Cered is a village in Nógrád County in the Salgótarján District in Hungary. The size of Cered is 35.58 km² with a population density of 24.42/km². As of 2025, Cered has around 942 inhabitants—a -1.9% decrease, since 2022 when Cered had around 983 inhabitants. Cered is located north east of Budapest and borders the southern Slovak village of Tachty. Cered is part of the Novohrad-Nógrád UNESCO Global Geopark.

== Location ==
It is located in the northeastern part of the county, right next to the Slovak border, in the Upper Tarna Hills, in the source area of the Tarna; the small river originates west of it, at the foot of the Medves Plateau.
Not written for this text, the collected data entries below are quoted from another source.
/-- Settles O32: `RESET_ACCEPT` decides between the epilogue and the loop head, which decides by the attempts left. -/
theorem resetStatusDecidesTheAttempt : Obligations.ResetStatusDecidesTheAttempt := by
  intro s b rest hs hshape hr hb
  let u : State := { storeByte 0 b (withEvent (idleByteEvent b) rest s) with outcome := some (.response [b]) }
  refine ⟨_, step_poll_status hs hshape hr hb, endSession_outcome _ _ _, (endSession_kept _ _ _).trace,
    fun hacc => ?_, fun hrej => ?_⟩
  · have haccepted : resetAccepted u.params [b] = true := (resetAccepted_singleton _ b).mpr hacc
    have hend : afterReset (.response [b]) u = enterEpilogue .reset none u := by simp [afterReset, haccepted]
    rw [endSession, hend]
    exact ⟨rfl, rfl⟩
  · have hrejected : ¬resetAccepted u.params [b] = true := fun h => hrej ((resetAccepted_singleton _ b).mp h)
    have hend : afterReset (.response [b]) u = nextAttempt u := by simp [afterReset, hrejected]
    rw [endSession, hend]
    refine ⟨fun hlt => ?_, fun hle => ?_⟩
    · rw [nextAttempt_of_lt (s := u) hlt, goto_seq]
    · rw [nextAttempt_of_ge (s := u) hle]
      exact ⟨rfl, rfl⟩

/-- Settles O33: the last byte of the burst completes the response, and its three echoes give the verdict. -/
theorem ifcheckResponseDecidesTheVerdict : Obligations.IfcheckResponseDecidesTheVerdict := by
  intro s b0 b1 b2 b3 old b4 rest hs hshape hidx harea hr
  let u : State := withEvent (idleByteEvent b4) rest s
  have hlast : afterBurst .ifcheck (okReply b4) u = respond .ifcheck (storeByte s.burstIdx b4 u) :=
    afterBurst_last rfl (by simp [u, withEvent, hshape, hidx, shapeLength])
  have hresponse :
      rspArea (storeByte s.burstIdx b4 u).rsp (storeByte s.burstIdx b4 u).shape = [b0, b1, b2, b3, b4] := by
    rw [storeByte_rsp, storeByte_shape, rspArea_rspWrite_self, show u.shape = .ifcond from hshape, hidx,
      show rspArea u.rsp .ifcond = _ from harea]
    rfl
  refine ⟨_, (step_action (step_burst hs) hr).trans (congrArg _ hlast), ?_⟩
  rw [respond, hresponse]
  have hvalid := ifcondValid_five b0 b1 b2 b3 b4
  refine ⟨rfl, rfl, fun hecho => ?_, fun hecho => ?_⟩
  · exact if_pos (hvalid.mpr hecho)
  · exact if_neg fun h => hecho (hvalid.mp h)

/-- Settles O34: the status `0x01` leads to the initialization command, any other to the loop head. -/
theorem prefixStatusDecidesTheRound : Obligations.PrefixStatusDecidesTheRound := by
  intro s b rest hs hshape hr hb
  let u : State := { storeByte 0 b (withEvent (idleByteEvent b) rest s) with outcome := some (.response [b]) }
  have hrejected : b ≠ 0x01#8 → afterPrefix (.response [b]) u = nextRound u := fun hne => by
    simp [afterPrefix, prefixAccepted, Config.idleStatus, hne]
  refine ⟨_, step_poll_status hs hshape hr hb, endSession_outcome _ _ _, (endSession_kept _ _ _).trace,
    fun hacc => ?_, fun hne hlt => ?_, fun hne hle => ?_⟩
  · rw [hacc]
    rfl
  · rw [endSession, hrejected hne, nextRound_of_lt (s := u) hlt, goto_seq]
  · rw [endSession, hrejected hne, nextRound_of_ge (s := u) hle]
    exact ⟨rfl, rfl⟩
The settlement is part of the historical Medvesalja region; its administrative border coincides with the state border for more than 15 km

On the Hungarian side of the border, it has only four settlement neighbors: to the east it borders Zabar (7.5 km), to the southeast it borders Szilaspogony (6 km), to the southwest it borders Bárna, and to the west it borders Rónabánya (9 km), which belongs to Salgótarján; the nearest Hungarian city is Salgótarján, 21 km away.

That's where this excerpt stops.